START Data records

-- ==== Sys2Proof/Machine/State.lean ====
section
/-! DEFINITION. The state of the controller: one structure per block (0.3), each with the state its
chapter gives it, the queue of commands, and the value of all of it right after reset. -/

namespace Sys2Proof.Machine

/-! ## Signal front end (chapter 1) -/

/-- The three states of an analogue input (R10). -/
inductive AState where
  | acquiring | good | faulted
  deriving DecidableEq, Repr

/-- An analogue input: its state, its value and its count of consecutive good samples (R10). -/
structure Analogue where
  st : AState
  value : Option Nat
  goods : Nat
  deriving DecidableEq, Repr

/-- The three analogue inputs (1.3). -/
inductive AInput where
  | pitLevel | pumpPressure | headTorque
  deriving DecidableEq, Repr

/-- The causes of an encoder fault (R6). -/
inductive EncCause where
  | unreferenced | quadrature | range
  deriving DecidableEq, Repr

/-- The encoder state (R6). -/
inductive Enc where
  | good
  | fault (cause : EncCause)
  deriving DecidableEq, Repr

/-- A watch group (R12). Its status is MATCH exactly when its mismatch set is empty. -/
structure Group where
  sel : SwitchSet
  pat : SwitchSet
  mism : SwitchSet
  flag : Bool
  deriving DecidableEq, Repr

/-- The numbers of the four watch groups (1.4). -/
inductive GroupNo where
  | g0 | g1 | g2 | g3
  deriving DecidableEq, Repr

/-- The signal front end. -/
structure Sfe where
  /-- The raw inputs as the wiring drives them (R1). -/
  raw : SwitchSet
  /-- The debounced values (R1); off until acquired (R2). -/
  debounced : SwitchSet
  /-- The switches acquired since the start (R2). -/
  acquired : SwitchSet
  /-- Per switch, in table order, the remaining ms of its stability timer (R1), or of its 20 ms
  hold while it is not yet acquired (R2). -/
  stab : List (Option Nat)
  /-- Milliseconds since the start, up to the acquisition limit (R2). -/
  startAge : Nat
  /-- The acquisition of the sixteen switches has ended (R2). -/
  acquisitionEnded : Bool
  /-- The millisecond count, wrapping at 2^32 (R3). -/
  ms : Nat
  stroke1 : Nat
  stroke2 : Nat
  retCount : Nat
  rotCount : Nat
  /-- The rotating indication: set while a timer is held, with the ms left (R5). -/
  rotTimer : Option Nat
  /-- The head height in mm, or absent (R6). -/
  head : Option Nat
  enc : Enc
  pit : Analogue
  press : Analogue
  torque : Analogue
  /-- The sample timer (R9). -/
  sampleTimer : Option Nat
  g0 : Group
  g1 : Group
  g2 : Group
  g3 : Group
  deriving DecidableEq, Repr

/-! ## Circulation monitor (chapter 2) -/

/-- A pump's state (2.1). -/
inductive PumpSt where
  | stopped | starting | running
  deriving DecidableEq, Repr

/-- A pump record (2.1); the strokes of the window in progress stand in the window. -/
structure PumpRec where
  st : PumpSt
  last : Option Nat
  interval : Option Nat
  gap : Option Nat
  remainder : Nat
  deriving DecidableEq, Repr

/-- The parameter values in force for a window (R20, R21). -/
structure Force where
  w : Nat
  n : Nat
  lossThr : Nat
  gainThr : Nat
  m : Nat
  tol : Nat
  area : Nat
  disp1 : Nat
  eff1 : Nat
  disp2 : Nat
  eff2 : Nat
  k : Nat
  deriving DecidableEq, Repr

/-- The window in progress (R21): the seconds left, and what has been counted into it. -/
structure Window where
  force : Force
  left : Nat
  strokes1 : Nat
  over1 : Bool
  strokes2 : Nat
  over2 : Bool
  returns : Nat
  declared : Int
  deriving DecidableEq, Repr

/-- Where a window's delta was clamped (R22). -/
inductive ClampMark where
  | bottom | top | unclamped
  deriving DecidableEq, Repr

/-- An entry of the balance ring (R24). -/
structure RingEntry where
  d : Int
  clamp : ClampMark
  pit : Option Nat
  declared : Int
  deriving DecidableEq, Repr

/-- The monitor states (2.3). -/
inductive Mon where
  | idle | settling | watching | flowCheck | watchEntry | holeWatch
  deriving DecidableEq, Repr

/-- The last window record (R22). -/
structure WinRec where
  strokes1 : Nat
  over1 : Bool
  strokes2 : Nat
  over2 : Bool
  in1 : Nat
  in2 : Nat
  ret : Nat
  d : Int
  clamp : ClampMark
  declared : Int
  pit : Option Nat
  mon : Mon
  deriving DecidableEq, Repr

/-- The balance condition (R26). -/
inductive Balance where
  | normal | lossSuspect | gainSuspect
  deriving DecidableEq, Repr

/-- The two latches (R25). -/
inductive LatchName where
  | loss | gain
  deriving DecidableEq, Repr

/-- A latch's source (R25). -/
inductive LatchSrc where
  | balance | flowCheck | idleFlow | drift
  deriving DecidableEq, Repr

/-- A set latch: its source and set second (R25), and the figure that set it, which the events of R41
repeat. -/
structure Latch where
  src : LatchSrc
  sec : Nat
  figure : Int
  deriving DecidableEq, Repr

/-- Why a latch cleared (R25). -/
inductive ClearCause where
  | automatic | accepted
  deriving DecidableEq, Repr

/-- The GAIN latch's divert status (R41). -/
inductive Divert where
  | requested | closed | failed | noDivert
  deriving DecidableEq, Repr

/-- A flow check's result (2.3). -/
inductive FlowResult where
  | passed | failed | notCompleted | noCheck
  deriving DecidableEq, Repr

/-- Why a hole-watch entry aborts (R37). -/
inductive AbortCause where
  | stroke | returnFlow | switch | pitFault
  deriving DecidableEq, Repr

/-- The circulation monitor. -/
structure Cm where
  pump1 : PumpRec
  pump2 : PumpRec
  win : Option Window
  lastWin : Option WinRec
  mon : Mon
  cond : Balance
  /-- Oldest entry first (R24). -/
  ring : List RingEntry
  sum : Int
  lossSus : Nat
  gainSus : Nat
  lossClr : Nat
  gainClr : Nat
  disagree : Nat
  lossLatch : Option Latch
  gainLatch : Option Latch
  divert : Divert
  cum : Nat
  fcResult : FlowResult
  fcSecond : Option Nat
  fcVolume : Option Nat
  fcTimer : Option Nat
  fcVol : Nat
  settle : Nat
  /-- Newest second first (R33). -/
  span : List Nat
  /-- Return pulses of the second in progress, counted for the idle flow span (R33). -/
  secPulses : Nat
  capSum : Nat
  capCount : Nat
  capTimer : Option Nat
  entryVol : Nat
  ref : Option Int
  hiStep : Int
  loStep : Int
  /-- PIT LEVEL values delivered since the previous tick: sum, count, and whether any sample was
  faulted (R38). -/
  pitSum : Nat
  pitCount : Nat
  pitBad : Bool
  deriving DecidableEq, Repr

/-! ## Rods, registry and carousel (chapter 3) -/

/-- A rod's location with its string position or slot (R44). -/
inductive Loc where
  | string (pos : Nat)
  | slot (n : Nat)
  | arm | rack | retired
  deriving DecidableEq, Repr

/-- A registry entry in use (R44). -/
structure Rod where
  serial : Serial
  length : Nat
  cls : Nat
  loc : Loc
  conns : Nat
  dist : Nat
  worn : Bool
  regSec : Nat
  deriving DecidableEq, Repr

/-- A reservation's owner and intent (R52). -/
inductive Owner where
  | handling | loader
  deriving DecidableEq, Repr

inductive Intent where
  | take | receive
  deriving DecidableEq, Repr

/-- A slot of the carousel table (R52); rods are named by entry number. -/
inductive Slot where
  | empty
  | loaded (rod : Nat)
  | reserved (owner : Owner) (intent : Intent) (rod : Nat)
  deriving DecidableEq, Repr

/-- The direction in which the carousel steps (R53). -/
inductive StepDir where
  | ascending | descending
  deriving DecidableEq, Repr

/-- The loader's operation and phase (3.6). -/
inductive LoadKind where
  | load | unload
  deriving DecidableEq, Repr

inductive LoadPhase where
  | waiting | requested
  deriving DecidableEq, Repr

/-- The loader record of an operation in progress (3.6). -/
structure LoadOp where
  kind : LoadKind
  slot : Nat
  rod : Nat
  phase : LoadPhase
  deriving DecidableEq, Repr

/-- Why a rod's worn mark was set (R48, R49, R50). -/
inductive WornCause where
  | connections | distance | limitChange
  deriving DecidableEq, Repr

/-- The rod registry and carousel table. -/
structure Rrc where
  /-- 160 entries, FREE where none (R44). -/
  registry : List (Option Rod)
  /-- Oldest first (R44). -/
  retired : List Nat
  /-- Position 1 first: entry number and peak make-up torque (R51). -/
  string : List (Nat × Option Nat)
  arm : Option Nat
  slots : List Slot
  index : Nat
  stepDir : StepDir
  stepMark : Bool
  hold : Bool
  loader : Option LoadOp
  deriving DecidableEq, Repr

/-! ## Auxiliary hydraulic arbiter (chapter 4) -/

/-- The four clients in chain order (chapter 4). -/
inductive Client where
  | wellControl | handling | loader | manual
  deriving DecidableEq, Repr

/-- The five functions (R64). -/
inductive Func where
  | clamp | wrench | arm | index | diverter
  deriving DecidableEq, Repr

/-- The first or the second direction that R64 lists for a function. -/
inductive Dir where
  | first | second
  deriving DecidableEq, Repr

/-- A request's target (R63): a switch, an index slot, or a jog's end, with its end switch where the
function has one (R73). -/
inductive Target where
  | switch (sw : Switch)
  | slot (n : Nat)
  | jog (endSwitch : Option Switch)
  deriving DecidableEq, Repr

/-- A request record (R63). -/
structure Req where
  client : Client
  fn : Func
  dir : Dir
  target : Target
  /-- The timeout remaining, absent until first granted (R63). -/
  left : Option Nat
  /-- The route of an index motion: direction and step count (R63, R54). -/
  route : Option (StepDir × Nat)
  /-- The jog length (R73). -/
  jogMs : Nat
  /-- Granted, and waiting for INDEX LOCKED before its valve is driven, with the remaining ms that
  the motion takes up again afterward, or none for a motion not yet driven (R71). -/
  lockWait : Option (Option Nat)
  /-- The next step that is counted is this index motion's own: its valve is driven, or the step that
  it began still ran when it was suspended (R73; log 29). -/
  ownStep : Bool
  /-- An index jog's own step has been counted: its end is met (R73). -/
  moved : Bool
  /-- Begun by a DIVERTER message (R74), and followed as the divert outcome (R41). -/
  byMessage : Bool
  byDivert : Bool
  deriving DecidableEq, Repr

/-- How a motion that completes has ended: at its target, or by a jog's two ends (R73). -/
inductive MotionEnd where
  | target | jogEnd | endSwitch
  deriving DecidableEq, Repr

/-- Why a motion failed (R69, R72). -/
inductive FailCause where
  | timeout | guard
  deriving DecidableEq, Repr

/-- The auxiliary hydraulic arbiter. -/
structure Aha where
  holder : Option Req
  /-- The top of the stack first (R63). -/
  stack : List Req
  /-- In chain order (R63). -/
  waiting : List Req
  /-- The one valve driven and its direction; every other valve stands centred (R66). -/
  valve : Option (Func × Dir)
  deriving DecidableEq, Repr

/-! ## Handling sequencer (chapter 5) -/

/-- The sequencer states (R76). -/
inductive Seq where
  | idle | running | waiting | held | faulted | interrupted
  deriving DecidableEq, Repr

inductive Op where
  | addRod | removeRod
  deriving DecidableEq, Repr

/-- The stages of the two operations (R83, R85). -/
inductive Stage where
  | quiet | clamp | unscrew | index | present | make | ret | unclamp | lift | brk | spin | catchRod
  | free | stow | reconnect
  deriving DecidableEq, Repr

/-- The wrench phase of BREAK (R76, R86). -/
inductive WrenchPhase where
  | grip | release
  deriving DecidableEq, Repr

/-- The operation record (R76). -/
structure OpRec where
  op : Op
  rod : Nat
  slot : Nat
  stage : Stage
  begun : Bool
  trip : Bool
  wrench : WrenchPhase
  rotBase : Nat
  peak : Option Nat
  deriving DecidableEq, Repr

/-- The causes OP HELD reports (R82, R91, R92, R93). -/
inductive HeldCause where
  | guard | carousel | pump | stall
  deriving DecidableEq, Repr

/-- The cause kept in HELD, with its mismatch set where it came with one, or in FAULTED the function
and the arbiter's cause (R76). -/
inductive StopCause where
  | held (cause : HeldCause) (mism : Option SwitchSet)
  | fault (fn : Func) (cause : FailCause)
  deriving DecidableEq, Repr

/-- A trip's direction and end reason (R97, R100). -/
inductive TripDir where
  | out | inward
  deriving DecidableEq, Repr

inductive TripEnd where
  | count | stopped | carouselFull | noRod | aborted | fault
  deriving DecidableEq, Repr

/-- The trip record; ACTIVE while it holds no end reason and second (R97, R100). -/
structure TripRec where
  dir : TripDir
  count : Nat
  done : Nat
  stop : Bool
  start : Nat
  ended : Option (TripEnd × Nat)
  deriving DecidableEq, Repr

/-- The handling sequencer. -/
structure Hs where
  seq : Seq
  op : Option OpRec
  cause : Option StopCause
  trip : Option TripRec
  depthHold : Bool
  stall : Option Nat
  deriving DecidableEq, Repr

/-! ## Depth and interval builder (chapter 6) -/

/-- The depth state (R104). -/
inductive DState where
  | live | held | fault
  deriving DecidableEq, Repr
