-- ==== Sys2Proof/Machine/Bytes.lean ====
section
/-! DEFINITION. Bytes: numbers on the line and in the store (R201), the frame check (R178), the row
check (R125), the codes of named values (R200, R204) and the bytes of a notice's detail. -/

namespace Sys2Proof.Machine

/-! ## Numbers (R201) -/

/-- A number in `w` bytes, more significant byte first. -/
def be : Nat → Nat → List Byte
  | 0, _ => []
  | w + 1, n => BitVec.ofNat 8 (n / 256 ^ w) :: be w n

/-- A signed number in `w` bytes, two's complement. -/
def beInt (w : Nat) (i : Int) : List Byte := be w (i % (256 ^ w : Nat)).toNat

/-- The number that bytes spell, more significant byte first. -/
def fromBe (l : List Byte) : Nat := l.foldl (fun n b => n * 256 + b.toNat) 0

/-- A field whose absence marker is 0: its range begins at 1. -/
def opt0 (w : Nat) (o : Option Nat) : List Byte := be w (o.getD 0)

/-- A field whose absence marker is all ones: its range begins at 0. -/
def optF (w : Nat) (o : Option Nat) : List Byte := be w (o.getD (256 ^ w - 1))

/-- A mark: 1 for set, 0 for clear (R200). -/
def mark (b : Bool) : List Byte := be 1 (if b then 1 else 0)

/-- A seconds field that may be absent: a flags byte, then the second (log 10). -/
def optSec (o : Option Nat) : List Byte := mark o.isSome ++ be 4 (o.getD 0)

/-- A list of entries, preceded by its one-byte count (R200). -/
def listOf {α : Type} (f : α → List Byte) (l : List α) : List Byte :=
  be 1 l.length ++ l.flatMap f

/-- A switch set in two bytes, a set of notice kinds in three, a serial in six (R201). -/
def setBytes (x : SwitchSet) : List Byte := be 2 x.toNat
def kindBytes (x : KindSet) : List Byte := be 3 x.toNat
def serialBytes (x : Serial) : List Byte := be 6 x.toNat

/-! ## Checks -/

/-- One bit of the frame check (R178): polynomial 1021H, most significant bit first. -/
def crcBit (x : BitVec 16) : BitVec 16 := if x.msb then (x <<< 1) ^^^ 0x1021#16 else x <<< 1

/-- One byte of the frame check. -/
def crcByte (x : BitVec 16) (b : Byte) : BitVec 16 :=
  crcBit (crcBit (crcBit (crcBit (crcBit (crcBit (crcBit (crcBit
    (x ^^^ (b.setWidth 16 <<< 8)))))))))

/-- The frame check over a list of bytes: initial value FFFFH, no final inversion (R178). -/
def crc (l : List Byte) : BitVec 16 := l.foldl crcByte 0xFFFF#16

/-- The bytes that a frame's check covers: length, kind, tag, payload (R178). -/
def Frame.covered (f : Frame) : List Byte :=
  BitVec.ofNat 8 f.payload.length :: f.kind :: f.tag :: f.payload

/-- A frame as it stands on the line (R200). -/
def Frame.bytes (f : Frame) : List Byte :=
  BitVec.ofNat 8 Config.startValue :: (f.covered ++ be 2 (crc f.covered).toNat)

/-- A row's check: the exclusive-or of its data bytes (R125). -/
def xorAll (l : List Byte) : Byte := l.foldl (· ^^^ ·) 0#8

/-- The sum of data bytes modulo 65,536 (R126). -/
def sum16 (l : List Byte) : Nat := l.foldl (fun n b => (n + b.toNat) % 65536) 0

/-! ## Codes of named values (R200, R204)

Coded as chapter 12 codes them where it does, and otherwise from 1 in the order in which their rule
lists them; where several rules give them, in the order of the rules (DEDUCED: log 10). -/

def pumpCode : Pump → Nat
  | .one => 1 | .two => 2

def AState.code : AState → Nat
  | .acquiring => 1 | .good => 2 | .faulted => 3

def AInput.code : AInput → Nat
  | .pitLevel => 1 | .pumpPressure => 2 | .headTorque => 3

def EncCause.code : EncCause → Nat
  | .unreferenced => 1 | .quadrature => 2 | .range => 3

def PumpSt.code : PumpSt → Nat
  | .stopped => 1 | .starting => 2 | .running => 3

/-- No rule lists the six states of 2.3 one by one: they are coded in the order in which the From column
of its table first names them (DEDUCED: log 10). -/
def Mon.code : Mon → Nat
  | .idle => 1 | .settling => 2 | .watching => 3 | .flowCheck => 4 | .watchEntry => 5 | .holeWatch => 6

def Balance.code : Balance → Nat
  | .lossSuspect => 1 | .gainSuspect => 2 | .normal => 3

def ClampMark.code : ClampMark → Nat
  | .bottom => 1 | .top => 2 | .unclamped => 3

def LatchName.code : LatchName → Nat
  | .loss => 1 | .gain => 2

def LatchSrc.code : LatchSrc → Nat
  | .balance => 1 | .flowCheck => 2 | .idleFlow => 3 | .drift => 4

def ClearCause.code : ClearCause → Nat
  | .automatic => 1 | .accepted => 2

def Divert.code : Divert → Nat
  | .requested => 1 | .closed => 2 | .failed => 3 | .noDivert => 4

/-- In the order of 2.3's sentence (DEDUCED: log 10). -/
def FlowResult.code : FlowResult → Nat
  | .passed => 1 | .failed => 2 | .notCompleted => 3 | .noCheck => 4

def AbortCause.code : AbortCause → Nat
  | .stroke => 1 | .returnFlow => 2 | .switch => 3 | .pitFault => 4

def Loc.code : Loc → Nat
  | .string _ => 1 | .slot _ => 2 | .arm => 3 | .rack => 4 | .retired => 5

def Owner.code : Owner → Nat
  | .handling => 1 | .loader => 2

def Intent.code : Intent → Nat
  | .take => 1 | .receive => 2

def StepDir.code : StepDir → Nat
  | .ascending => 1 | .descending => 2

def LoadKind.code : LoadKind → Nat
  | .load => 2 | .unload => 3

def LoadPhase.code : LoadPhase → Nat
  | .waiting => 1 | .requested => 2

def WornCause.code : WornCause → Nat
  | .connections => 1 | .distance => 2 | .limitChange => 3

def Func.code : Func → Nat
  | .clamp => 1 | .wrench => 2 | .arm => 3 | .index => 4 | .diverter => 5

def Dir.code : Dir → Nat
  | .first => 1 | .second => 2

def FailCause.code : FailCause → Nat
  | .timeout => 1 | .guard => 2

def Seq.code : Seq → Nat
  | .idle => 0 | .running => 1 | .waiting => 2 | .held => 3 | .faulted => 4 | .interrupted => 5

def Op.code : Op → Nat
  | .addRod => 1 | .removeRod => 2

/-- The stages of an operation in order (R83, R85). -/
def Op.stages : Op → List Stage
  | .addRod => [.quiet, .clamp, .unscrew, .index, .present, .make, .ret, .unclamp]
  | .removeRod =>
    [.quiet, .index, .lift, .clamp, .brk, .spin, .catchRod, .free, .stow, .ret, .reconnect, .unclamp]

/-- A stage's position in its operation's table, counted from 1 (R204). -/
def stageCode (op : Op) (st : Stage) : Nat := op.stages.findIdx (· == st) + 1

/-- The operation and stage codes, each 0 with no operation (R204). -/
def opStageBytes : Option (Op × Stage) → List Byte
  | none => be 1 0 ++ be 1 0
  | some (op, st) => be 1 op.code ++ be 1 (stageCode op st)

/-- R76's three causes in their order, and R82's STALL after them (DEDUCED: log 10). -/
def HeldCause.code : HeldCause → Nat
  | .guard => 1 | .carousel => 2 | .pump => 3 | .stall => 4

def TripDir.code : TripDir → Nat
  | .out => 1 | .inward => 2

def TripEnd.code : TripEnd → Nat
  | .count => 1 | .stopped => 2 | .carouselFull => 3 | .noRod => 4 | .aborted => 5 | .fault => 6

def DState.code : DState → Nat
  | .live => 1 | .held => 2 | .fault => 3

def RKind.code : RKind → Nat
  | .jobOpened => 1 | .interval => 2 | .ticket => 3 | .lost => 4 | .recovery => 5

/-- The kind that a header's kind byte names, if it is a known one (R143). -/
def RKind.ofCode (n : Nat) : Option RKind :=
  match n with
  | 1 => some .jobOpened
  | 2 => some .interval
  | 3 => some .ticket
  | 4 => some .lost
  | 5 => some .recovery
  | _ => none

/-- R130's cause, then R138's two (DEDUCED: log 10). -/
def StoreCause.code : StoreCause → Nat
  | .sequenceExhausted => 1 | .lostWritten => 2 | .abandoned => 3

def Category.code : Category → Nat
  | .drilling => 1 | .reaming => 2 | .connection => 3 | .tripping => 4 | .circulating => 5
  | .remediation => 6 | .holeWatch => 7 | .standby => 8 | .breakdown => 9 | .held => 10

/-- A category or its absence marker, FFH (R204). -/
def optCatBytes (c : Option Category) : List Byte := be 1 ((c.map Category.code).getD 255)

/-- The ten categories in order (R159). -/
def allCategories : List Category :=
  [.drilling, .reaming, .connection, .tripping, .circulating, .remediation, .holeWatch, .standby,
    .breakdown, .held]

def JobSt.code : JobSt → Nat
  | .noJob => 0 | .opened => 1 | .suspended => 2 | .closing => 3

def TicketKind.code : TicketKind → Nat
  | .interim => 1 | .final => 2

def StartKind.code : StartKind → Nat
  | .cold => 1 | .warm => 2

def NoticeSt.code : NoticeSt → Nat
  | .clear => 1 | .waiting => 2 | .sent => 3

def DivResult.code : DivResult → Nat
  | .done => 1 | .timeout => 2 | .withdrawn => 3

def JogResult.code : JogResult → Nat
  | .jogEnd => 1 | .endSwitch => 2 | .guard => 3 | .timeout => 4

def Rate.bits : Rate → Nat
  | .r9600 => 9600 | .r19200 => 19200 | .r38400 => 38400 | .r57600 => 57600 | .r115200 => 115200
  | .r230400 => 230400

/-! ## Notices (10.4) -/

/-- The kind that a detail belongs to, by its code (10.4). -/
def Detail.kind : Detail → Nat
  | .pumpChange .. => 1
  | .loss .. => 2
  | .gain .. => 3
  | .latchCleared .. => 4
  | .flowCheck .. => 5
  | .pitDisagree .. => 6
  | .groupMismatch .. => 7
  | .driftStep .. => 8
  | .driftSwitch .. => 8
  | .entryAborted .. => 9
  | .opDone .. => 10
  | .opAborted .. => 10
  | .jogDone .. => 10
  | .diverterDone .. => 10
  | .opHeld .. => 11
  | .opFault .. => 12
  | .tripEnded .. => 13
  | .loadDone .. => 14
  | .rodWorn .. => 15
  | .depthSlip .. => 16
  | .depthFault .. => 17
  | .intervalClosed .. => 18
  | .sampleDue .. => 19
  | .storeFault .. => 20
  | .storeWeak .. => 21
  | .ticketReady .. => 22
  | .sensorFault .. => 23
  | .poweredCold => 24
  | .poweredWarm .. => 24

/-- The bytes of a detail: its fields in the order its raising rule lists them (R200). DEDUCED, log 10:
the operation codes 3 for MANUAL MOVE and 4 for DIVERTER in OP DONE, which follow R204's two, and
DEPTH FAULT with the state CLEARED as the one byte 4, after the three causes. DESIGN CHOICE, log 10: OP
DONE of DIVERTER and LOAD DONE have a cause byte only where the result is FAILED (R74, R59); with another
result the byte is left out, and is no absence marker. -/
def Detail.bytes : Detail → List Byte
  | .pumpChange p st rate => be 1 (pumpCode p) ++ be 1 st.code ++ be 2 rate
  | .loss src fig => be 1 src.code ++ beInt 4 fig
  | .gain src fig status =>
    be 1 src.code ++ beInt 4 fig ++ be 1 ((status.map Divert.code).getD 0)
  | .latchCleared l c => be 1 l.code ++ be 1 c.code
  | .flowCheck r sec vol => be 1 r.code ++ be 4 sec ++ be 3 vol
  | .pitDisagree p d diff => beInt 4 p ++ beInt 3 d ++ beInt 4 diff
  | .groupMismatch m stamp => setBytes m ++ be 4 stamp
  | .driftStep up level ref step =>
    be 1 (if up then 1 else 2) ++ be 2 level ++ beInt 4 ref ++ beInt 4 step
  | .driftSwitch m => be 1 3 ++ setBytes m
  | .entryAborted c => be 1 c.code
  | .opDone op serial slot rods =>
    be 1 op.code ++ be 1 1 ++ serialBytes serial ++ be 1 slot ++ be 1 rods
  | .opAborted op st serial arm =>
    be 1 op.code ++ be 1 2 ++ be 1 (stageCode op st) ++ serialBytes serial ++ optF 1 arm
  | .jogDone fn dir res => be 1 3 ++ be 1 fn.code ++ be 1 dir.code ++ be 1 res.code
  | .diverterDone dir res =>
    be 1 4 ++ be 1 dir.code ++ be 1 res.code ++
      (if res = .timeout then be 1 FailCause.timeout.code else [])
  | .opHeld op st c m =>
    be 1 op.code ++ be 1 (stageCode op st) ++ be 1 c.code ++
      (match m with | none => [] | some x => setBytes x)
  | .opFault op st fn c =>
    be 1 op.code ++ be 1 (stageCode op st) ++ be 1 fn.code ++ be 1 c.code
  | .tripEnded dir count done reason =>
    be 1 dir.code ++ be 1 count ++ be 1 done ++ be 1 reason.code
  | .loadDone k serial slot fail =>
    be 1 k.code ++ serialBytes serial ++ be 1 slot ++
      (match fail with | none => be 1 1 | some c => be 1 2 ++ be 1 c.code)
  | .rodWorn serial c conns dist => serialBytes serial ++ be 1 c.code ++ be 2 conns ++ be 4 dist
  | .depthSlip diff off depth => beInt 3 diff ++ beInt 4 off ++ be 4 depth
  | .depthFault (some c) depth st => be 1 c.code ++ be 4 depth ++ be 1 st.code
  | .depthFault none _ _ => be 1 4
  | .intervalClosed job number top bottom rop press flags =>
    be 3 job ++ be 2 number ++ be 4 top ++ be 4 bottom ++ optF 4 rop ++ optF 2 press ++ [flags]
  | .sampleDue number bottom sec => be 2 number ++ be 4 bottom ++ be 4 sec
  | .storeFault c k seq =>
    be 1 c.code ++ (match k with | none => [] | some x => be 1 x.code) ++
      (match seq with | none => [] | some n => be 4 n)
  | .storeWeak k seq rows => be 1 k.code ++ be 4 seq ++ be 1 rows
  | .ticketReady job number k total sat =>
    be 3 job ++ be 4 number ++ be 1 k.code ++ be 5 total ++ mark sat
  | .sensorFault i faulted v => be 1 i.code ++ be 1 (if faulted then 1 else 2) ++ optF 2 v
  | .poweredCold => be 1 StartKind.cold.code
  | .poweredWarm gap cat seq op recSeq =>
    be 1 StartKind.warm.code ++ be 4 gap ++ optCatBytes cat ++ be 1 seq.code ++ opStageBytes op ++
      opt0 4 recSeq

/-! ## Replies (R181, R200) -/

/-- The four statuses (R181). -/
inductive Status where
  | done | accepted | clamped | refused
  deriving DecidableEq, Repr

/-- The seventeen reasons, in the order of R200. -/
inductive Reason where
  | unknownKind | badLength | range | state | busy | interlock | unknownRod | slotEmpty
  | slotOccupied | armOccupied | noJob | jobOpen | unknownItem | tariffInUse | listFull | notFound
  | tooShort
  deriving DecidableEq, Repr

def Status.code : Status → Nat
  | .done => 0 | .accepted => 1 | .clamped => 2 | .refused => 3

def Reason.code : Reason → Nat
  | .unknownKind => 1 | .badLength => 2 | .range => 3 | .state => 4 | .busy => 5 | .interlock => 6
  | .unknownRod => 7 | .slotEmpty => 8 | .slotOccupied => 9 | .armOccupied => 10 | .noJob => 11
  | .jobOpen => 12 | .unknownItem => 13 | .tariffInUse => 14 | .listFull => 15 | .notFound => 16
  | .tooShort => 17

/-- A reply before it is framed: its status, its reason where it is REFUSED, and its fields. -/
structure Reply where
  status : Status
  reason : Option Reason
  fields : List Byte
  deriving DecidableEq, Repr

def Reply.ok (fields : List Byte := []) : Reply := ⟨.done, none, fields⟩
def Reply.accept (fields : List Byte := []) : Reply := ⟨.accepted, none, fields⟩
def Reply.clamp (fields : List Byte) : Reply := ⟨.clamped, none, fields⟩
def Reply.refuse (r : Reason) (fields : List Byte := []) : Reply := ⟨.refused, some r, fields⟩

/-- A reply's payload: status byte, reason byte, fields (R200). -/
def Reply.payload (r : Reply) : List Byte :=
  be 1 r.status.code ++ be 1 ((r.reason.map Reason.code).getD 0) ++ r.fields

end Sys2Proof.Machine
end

END Data records

• Task item: Your answer must consist solely of the lines above between the line holding "lossSus : Nat" and the line holding "inductive StepDir where", inclusive, copied exactly.

• Solution:
  lossSus : Nat
  gainSus : Nat
  lossClr : Nat
  gainClr : Nat
  disagree : Nat
  lossLatch : Option Latch
  gainLatch : Option Latch
  divert : Divert
  cum : Nat
  fcResult : FlowResult
  fcSecond : Option Nat
  fcVolume : Option Nat
  fcTimer : Option Nat
  fcVol : Nat
  settle : Nat
  /-- Newest second first (R33). -/
  span : List Nat
  /-- Return pulses of the second in progress, counted for the idle flow span (R33). -/
  secPulses : Nat
  capSum : Nat
  capCount : Nat
  capTimer : Option Nat
  entryVol : Nat
  ref : Option Int
  hiStep : Int
  loStep : Int
  /-- PIT LEVEL values delivered since the previous tick: sum, count, and whether any sample was
  faulted (R38). -/
  pitSum : Nat
  pitCount : Nat
  pitBad : Bool
  deriving DecidableEq, Repr

/-! ## Rods, registry and carousel (chapter 3) -/

/-- A rod's location with its string position or slot (R44). -/
inductive Loc where
  | string (pos : Nat)
  | slot (n : Nat)
  | arm | rack | retired
  deriving DecidableEq, Repr

/-- A registry entry in use (R44). -/
structure Rod where
  serial : Serial
  length : Nat
  cls : Nat
  loc : Loc
  conns : Nat
  dist : Nat
  worn : Bool
  regSec : Nat
  deriving DecidableEq, Repr

/-- A reservation's owner and intent (R52). -/
inductive Owner where
  | handling | loader
  deriving DecidableEq, Repr

inductive Intent where
  | take | receive
  deriving DecidableEq, Repr

/-- A slot of the carousel table (R52); rods are named by entry number. -/
inductive Slot where
  | empty
  | loaded (rod : Nat)
  | reserved (owner : Owner) (intent : Intent) (rod : Nat)
  deriving DecidableEq, Repr

/-- The direction in which the carousel steps (R53). -/
inductive StepDir where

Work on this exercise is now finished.